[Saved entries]
-- ==== Sys2Proof/Machine/Memo.lean ====
section
/-! DEFINITION. The acquisition memo store's commands (chapter 5): what it takes from the lanes (LOOKUP, LOCK_NOTICE,
RELEASE_NOTICE, RESTART_ALLOCATION) and the memo requests. The store takes a lane's messages in the order they were
sent (R97); of different lanes and ports it takes them in any order (R96). -/

namespace Sys2Proof.Machine

/-- A lane's oldest message to the store. -/
def State.storeMsg (s : State) (l : LaneId) : Option StoreMsg := (s.mail.toStore.get l).head?

/-- The store counts a lane as in use for a channel, or as not in use (R92). -/
def setInUse (l : LaneId) (x : Option PlanIndex) (s : State) : State :=
  s.setStore { s.store with inUse := Tab.put s.store.inUse l x }

/-- LOOKUP (R97): the lane is counted as in use, then a hit, a miss with an allocated memo, or no victim is answered
with the memo's fields. -/
def lookupMemo (l : LaneId) (x : PlanIndex) (s : State) : State :=
  let s1 := setInUse l (some x) s
  match findOrAllocate x s1 with
  | none => answerLane l (.lookup x none) s1
  | some (m, _, s2) => answerLane l (.lookup x (some (m, (s2.memo m).fields))) s2

def execLookup (l : LaneId) (s : State) : Host.Outcome State Fault Refusal :=
  match s.storeMsg l with
  | some (.lookup x) => .next (lookupMemo l x (popStore l s))
  | _ => .next s

/-- LOCK_NOTICE (R99): the lane's memo is made most recent. -/
def execLockNotice (l : LaneId) (s : State) : Host.Outcome State Fault Refusal :=
  match s.storeMsg l with
  | some (.lock m) => .next (makeRecent m (popStore l s))
  | _ => .next s

/-- RELEASE_NOTICE (R100): the lane is no longer counted as in use; memos, pins and order stay. -/
def execReleaseNotice (l : LaneId) (s : State) : Host.Outcome State Fault Refusal :=
  match s.storeMsg l with
  | some (.release _) => .next (setInUse l none (popStore l s))
  | _ => .next s

/-- Another lane has been assigned a channel since, and the store counts it in use for the channel: the channel's memo is
that lane's, and no other lane writes it (R98, R101). -/
def State.keptByAnother (s : State) (l : LaneId) (x : PlanIndex) : Bool :=
  allLanes.any (fun k => decide (k ≠ l ∧ (s.lane k).channel = some x ∧ s.store.inUse.get k = some x))

/-- RESTART_ALLOCATION (R101): the channel's memo, found or allocated, takes exactly the lane's fields. A lane that was
released since does not write into a memo that is another lane's by now (R62; DEDUCED, log entry 40). -/
def restartMemo (l : LaneId) (x : PlanIndex) (params : Params) (s : State) : State :=
  match findOrAllocate x s with
  | none => answerLane l (.restart x none) s
  | some (m, allocated, s1) =>
    answerLane l (.restart x (some m))
      (if !allocated && s.keptByAnother l x then s1 else writeMemo (fun _ => params) m s1)

def execRestartAllocation (l : LaneId) (s : State) : Host.Outcome State Fault Refusal :=
  match s.storeMsg l with
  | some (.restart x params) => .next (restartMemo l x params (popStore l s))
  | _ => .next s

/-- MEMO_PIN (R102). An absent entry is refused NO_CHANNEL also between the PLAN_WRITE that deletes it and its discard,
where R7's table has the pin act on the old memo or allocate one (DEDUCED, log entry 42). -/
def memoPin (p : Port) (body : List Byte) (s : State) : State :=
  match finOf 96 (byteAt body 0) with
  | none => respond p .range [] s
  | some x =>
    if s.entry x = none then respond p .noChannel [] s
    else
      match findOrAllocate x s with
      | none => respond p .allPinned [] s
      | some (m, allocated, s1) =>
        let former := if allocated then (s.memo m).tag else none
        respond p .ok (enc8 m.val ++ encFlag allocated ++ encOpt8 (former.map Fin.val)) (setPin true m s1)

def execMemoPin (p : Port) (s : State) : Host.Outcome State Fault Refusal :=
  match s.headBody p .memoPin with
  | none => .next s
  | some body => .next (settle (memoPin p body s))

/-- The memo a request names by its plan index, or the status that refuses it: RANGE, then ABSENT (R96, R103, R109). -/
def State.namedMemo (s : State) (body : List Byte) : Status ⊕ (PlanIndex × MemoId) :=
  match finOf 96 (byteAt body 0) with
  | none => .inl .range
  | some x =>
    match s.memoOf x with
    | none => .inl .absent
    | some m => .inr (x, m)

/-- MEMO_UNPIN (R103). -/
def memoUnpin (p : Port) (body : List Byte) (s : State) : State :=
  match s.namedMemo body with
  | .inl status => respond p status [] s
  | .inr (_, m) => respond p .ok (enc8 m.val) (makeRecent m (setPin false m s))

def execMemoUnpin (p : Port) (s : State) : Host.Outcome State Fault Refusal :=
  match s.headBody p .memoUnpin with
  | none => .next s
  | some body => .next (settle (memoUnpin p body s))

/-- MEMO_RELEASE_ALL (R104): the pins are cleared and counted. -/
def memoReleaseAll (p : Port) (s : State) : State :=
  respond p .ok (enc8 (allMemos.filter (fun m => (s.memo m).pinned)).length) (clearPins s)

def execMemoReleaseAll (p : Port) (s : State) : Host.Outcome State Fault Refusal :=
  match s.headBody p .memoReleaseAll with
  | none => .next s
  | some _ => .next (settle (memoReleaseAll p s))

/-- The memos that carry a tag. -/
def State.taggedMemos (s : State) : List MemoId := allMemos.filter (fun m => (s.memo m).tag.isSome)

/-- MEMO_FLUSH (R105): every memo that is not held is emptied, every pin cleared, the order reset; the answer counts
the tags removed and the held memos kept. -/
def memoFlush (p : Port) (s : State) : State :=
  let removed := (s.taggedMemos.filter (fun m => !s.memoHeld m)).length
  let kept := (s.taggedMemos.filter s.memoHeld).length
  respond p .ok (enc8 removed ++ enc8 kept) (clearPins (flushMemos s.memoHeld s))

def execMemoFlush (p : Port) (s : State) : Host.Outcome State Fault Refusal :=
  match s.headBody p .memoFlush with
  | none => .next s
  | some _ => .next (settle (memoFlush p s))

/-- MEMO_FLUSH_UNPINNED (R106): every memo neither pinned nor held is emptied, every pin kept, the order reset; the
answer counts the tags removed and the tagged memos kept. -/
def memoFlushUnpinned (p : Port) (s : State) : State :=
  let keep := fun m => (s.memo m).pinned || s.memoHeld m
  let removed := (s.taggedMemos.filter (fun m => !keep m)).length
  let kept := (s.taggedMemos.filter keep).length
  respond p .ok (enc8 removed ++ enc8 kept) (flushMemos keep s)

def execMemoFlushUnpinned (p : Port) (s : State) : Host.Outcome State Fault Refusal :=
  match s.headBody p .memoFlushUnpinned with
  | none => .next s
  | some _ => .next (settle (memoFlushUnpinned p s))

/-- The given fields of a seed over the memo's own (R108). -/
def SeedBody.over (b : SeedBody) (f : Params) : Params :=
  { f with
    offset := b.offset.or f.offset
    mode := b.mode.or f.mode
    guard := b.guard.or f.guard
    constellation := b.constellation.or f.constellation
    codeRate := b.codeRate.or f.codeRate
    cell := b.cell.or f.cell }

/-- A seed gives one of the fields the stream rate is computed from (R93). -/
def SeedBody.givesRate (b : SeedBody) : Bool := b.guard.isSome || b.constellation.isSome || b.codeRate.isSome

/-- An accepted seed's write (R108): with guard, constellation or code rate given the rate is recomputed, at the bandwidth
the plan then holds; otherwise it stays as it was (R93). Between a PLAN_WRITE that deletes the entry and its discard the
plan holds no bandwidth, and the recomputed rate is absent (DESIGN CHOICE, log entry 39). -/
def writeSeed (b : SeedBody) (m : MemoId) (s : State) : State :=
  if b.givesRate = true then writeMemo b.over m s else s.modMemo m (fun x => { x with fields := b.over x.fields })

/-- MEMO_SEED (R107, R108): RANGE, ABSENT and IN_USE in that order; an accepted seed writes the given fields. -/
def memoSeed (p : Port) (body : List Byte) (s : State) : State :=
  match SeedBody.read body with
  | none => respond p .range [] s
  | some b =>
    match s.namedMemo body with
    | .inl status => respond p status [] s
    | .inr (x, m) =>
      match s.inUseLane x with
      | some l => respond p .inUse (enc8 l.val) s
      | none =>
        let s1 := writeSeed b m s
        respond p .ok (encMemo m s1) s1

def execMemoSeed (p : Port) (s : State) : Host.Outcome State Fault Refusal :=
  match s.headBody p .memoSeed with
  | none => .next s
  | some body => .next (settle (memoSeed p body s))

/-- MEMO_READ (R109). -/
def memoRead (p : Port) (body : List Byte) (s : State) : State :=
  match s.namedMemo body with
  | .inl status => respond p status [] s
  | .inr (_, m) => respond p .ok (encMemo m s) s

def execMemoRead (p : Port) (s : State) : Host.Outcome State Fault Refusal :=
  match s.headBody p .memoRead with
  | none => .next s
  | some body => .next (settle (memoRead p body s))

/-- MEMO_SNAPSHOT (R110). -/
def execMemoSnapshot (p : Port) (s : State) : Host.Outcome State Fault Refusal :=
  match s.headBody p .memoSnapshot with
  | none => .next s
  | some _ => .next (settle (respond p .ok (allMemos.flatMap (encSnapshot s)) s))

end Sys2Proof.Machine
end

[PROBLEM TO SOLVE] Copy range, inclusive: the line holding "def restartMemo (l" to the line holding "(if !allocated &&". Reproduce exactly those lines of the records above and no others.

[SOLVED EXERCISE]
def restartMemo (l : LaneId) (x : PlanIndex) (params : Params) (s : State) : State :=
  match findOrAllocate x s with
  | none => answerLane l (.restart x none) s
  | some (m, allocated, s1) =>
    answerLane l (.restart x (some m))
      (if !allocated && s.keptByAnother l x then s1 else writeMemo (fun _ => params) m s1)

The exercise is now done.